Summary statistics of the sampled trees for this study are presented in

Table 1. Summary statistics for site index (SI), total height, DBH, total age, breast height age (BHA), and climate variables for jack pine and trembling aspen trees used in this study. WQMT and WQTP represent the warmest quarter mean temperature and precipitation, respectively; MinTCP is the minimum temperature of coldest period; DQMT is the driest quarter mean temperature; and CMI_May and CMI_Dec are the climatic moisture indices of May and December, respectively. (N = number of samples and SD = standard deviation).

Variable	N	Mean	SD	Min	Max
Jack pine
Total age (year)	93	80.06	21.84	39.00	127.00
BHA (year)	93	76.53	21.63	36.00	124.00
Total height (m)	93	21.66	2.71	15.80	28.50
DBH (cm)	93	28.98	5.54	17.40	45.80
SI (m)	27	18.20	2.07	15.31	22.32
Trembling aspen
Total age (year)	93	77.84	19.77	41.00	129.00
BHA (year)	93	74.58	19.83	39.00	126.00
Total height (m)	93	22.03	2.71	16.64	31.50
DBH (cm)	93	29.88	5.46	19.00	43.50
SI (m)	29	18.53	1.83	14.96	21.97
Climate variables
WQMT (°C)	2335	16.17	1.33	12.40	19.90
WQTP (mm)	2335	247.33	46.67	115.00	415.00
MinTCP (°C)	2335	−24.81	3.18	−34.50	−16.60
DQMT (°C)	2335	−10.52	5.02	−20.50	14.90
CMIMay	2335	0.52	3.17	−7.01	10.24
CMIDec	2335	4.45	1.87	0.68	18.11

. The SI values in Table 1 indicate the average heights of three trees sampled from three plots at each site, measured at BHA 50 years for each species. The SI values are 27 for jack pine and 29 for trembling aspen. These values account for the fact that trees on four jack pine sites and two trembling aspen sites were younger than 50 years BHA.

2.2. Climate Data

The sample plots in this study were not near established weather stations, so Canadian climate models were used to estimate climate variables for each site [12]. These models were generated from continuous climate grids using ANUSPLINE based on corrected Canadian weather station data [13,14] provided by many stations in Ontario. Estimates of average yearly and seasonal values of these variables at each plot location were calculated for each year starting when the sampled tree reached breast height to 2015.

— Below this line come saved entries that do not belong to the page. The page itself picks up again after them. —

-- ==== Sys2Proof/Machine/State.lean ====
section
/-! DEFINITION. The state of the block (10_state.md R30) with the pieces of its environment that one deterministic step
needs, the reasons a step can stop, and the state after power-on (R51, R300). -/

namespace Sys2Proof.Machine

/-- The CTL lifecycle phases, in R38's order. The reserved value 7 is never held (R39), so it is no constructor. -/
inductive Phase where
  | poweredOff
  | resetting
  | initializing
  | idle
  | transmitting
  | refreshing
  | sleeping
  deriving DecidableEq, Repr

/-- The result codes of R106. No other RESULT value is ever written (R107), so none is a constructor. -/
inductive ResultCode where
  | ok
  | dimensionMismatch
  | bufferSizeMismatch
  | illegalStateTransition
  | transportError
  | reservedOperation
  deriving DecidableEq, Repr

/-- The micro-sequences: those of R40, and RSV, the one-step sequence of a reserved operation (R170). -/
inductive Seq where
  | none
  | enc
  | init
  | render
  | sleep
  | rsv
  deriving DecidableEq, Repr

/-- The micro-sequencer position `upc = (seq, k)` (R40). -/
structure Upc where
  seq : Seq
  k : Nat
  deriving DecidableEq, Repr

/-- The sub-state of the busy-wait: W_CMD, W_SAMPLE, W_DELAY (R40, R196). -/
inductive Wst where
  | cmd
  | sample
  | delay
  deriving DecidableEq, Repr

/-- A line level as the block knows it: `unknown`, 0 or 1 (R43, R44). -/
inductive Lvl where
  | unknown
  | known (v : Level)
  deriving DecidableEq, Repr

/-- The outcome of a BUSY sample: `ok(v)` or `fail(e)` (R47). -/
inductive SampleAnswer where
  | ok (v : Level)
  | fail (e : Terr)
  deriving DecidableEq, Repr

/-- The event kinds of R47. Lines are named by their identifiers (R9). -/
inductive Event where
  | phase (p : Phase)
  | line (l : LineId) (v : Level) (r : Answer)
  | delay (ms : Nat)
  | cmd (b : Byte) (r : Answer)
  | data (b : Byte) (r : Answer)
  | sample (l : LineId) (r : SampleAnswer)
  deriving DecidableEq, Repr

/-- The image source a host presents (R77, R80): 16-bit width and height, and the intensity of each pixel. Pixel (x, y)
is listed under the key `y * width + x`; an unlisted pixel has intensity `background` (log 9). -/
structure Image where
  width : BitVec 16
  height : BitVec 16
  pixels : List Host.Cell
  background : Byte
  deriving DecidableEq, Repr

/-- A host write to a plane byte that a running RENDER may still send: the byte's value before the write, and the number
of the free choice that settles the race (R311, log 11). -/
structure Race where
  plane : Plane
  index : Nat
  old : Byte
  choice : Nat
  deriving DecidableEq, Repr

/-- What the host does next, one request a step, or whose turn it is (R271, log 1). -/
inductive HostReq where
  /-- The block takes a step. -/
  | block
  /-- HostWrite(idx, v) (R32). -/
  | regWrite (idx v : Nat)
  /-- HostRead(idx) (R32). -/
  | regRead (idx : Nat)
  /-- A host write of one plane byte (R45, R74). -/
  | planeWrite (p : Plane) (i : Nat) (v : Byte)
  /-- A host read of one plane byte (R45, R74). -/
  | planeRead (p : Plane) (i : Nat)
  /-- The host presents an image source on the image port (R80). -/
  | present (img : Image)
  /-- Block reset (R300). -/
  | blockReset
  /-- The poll loop of R115: HostRead(4) until RUN = 0, the block stepping meanwhile (log 18). -/
  | awaitIdle
  /-- R118's condition: HostRead(5), and the next `n` requests are left out unless RESULT is OK (log 18). -/
  | skipUnlessOk (n : Nat)
  deriving DecidableEq, Repr

/-- What a host read returns: a register value, the RES_ERR payload, or a plane byte. -/
inductive HostValue where
  | word (v : Word)
  | payload (e : Option Terr)
  | byte (v : Byte)
  deriving DecidableEq, Repr

/-- Why the machine stops. The spec gives the block no fault: every error is a result code (R260). -/
inductive Fault where
  /-- Raised by the four host operations' meanings when they are asked for a block step while the micro-sequencer is not
  at a row of that operation's listing. The spec gives such a step no effect; no run from a legal state reaches one
  (log 3). Safe. -/
  | operationNotRunning
  deriving DecidableEq, Repr

/-- Why the model gives a step no meaning. -/
inductive Refusal where
  /-- Raised by exec's arms for an instruction that has no meaning yet. Safe. -/
  | notModelled (mnemonic : String)
  /-- Raised by step in a state whose configuration is not well formed: R10 "A model refuses any other configuration".
  Safe. -/
  | illFormedConfiguration
  /-- Raised by step when the byte to be sent as a command is one of the 227 undefined values: the block never sends one
  (R111, U24 "refuse"). Only a byte placed at the model's own `bench` field can be one (log 14). Safe. -/
  | undefinedCommand (command : Byte)
  deriving DecidableEq, Repr

/-- The block's state (R30), its configuration, and the model's own fields for the host, the Panel and the Transport. -/
structure State where
  /-- R9's open parameters; no step changes them (log 4). -/
  cfg : Config
  /-- OP, 8 bits (R32). -/
  op : Byte
  /-- ARG0, 32 bits (R32). -/
  arg0 : Word
  /-- ARG1, 32 bits (R32). -/
  arg1 : Word
  /-- STATUS.RUN (R32). -/
  run : Bool
  /-- STATUS.RES_VALID (R32). -/
  resValid : Bool
  /-- RESULT (R32, R106). -/
  result : ResultCode
  /-- RES_ERR: a payload, or `none` (R32, R107). -/
  resErr : Option Terr
  /-- PHASE (R38). -/
  phase : Phase
  /-- L_OP, the latched op code (R36). -/
  lOp : Byte
  /-- L_ARG0 (R36). -/
  lArg0 : Word
  /-- L_ARG1 (R36). -/
  lArg1 : Word
  /-- The micro-sequencer (R40). -/
  upc : Upc
  /-- The busy-wait's sub-state (R40). -/
  wst : Wst
  /-- PIX, the next plane byte a DP sends, 16 bits (R40). -/
  pix : BitVec 16
  /-- EY, the encoder's row, 16 bits (R41). -/
  ey : BitVec 16
  /-- EBX, the encoder's byte column, 16 bits (R41). -/
  ebx : BitVec 16
  /-- LVL[RST] (R43). -/
  lvlRst : Lvl
  /-- LVL[CS] (R43). -/
  lvlCs : Lvl
  /-- LVL[DC] (R43). -/
  lvlDc : Lvl
  /-- BSAMPLE (R44). -/
  bsample : Lvl
  /-- PW, the white-plane: the bytes written since power-on (R45, log 8). -/
  pw : List Host.Cell
  /-- PR, the red-plane (R45, log 8). -/
  pr : List Host.Cell
  /-- The trace, oldest event first (R46). -/
  trace : List Event
  /-- MODEL's own: the image source presented (R80, log 9). -/
  img : Image
  /-- MODEL's own: the image was changed while the running ENCODE ran (R312, log 10). -/
  imgDisturbed : Bool
  /-- MODEL's own: the number of such changes so far (log 10). -/
  imgEpoch : Nat
  /-- MODEL's own: the Transport's next answers; after them, free values (R266, log 5). -/
  answers : List Answer
  /-- MODEL's own: how many answers have been drawn (log 5). -/
  answerCtr : Nat
  /-- MODEL's own: the Panel's next BUSY levels; after them, free values (R197, log 5). -/
  samples : List Level
  /-- MODEL's own: how many levels have been drawn (log 5). -/
  sampleCtr : Nat
  /-- MODEL's own: host writes that race the running RENDER (R311, log 11). -/
  races : List Race
  /-- MODEL's own: how many race choices have been made (log 11). -/
  raceCtr : Nat
  /-- MODEL's own: the host's next requests and the turns of the block (R271, log 1). -/
  inputs : List HostReq
  /-- MODEL's own: what the last host read returned (log 19). -/
  lastRead : Option HostValue
  /-- MODEL's own: a command byte placed at the wire port from outside any listing; no step sets it (log 14). -/
  bench : Option Byte
  deriving DecidableEq, Repr

/-- No image is presented: width 0 and height 0 (DESIGN CHOICE, log 9). -/
def Image.absent : Image where
  width := 0#16
  height := 0#16
  pixels := []
  background := 0x00#8

/-- The state after power-on: R51's values, R9's defaults, and for the model's own fields an empty environment. The
latched operands are 0 (R51 "unspecified; never read before a START writes them": DESIGN CHOICE, log 12). -/
def State.reset : State where
  cfg := Config.standard
  op := 0x00#8
  arg0 := 0#32
  arg1 := 0#32
  run := false
  resValid := false
  result := .ok
  resErr := none
  phase := .poweredOff
  lOp := 0x00#8
  lArg0 := 0#32
  lArg1 := 0#32
  upc := ⟨.none, 0⟩
  wst := .cmd
  pix := 0#16
  ey := 0#16
  ebx := 0#16
  lvlRst := .unknown
  lvlCs := .unknown
  lvlDc := .unknown
  bsample := .unknown
  pw := []
  pr := []
  trace := []
  img := Image.absent
  imgDisturbed := false
  imgEpoch := 0
  answers := []
  answerCtr := 0
  samples := []
  sampleCtr := 0
  races := []
  raceCtr := 0
  inputs := []
  lastRead := none
  bench := none

end Sys2Proof.Machine
end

A total of 68 variables were calculated, including mean, minimum, and maximum air temperatures and total precipitation, estimated for each month of the year, for each quarter (consecutive three-month periods), and annually. In addition, climate data included estimates for start, end, and length of the growing season and the sum of growing degree days using a base temperature of 5 °C. The growing season was defined as the length of time between the day after 1 March when the mean daily temperature was ≥5 °C for five consecutive days and the day after 1 August when the minimum daily temperature was ≤−2 °C. The 68 variables also included three site-related variables (longitude, latitude, and elevation). In addition to the climate variables, climatic moisture index (CMI), obtained by subtracting monthly potential evapotranspiration (PET) from mean monthly precipitation (MMP) (see [15]), was estimated for each month for each year.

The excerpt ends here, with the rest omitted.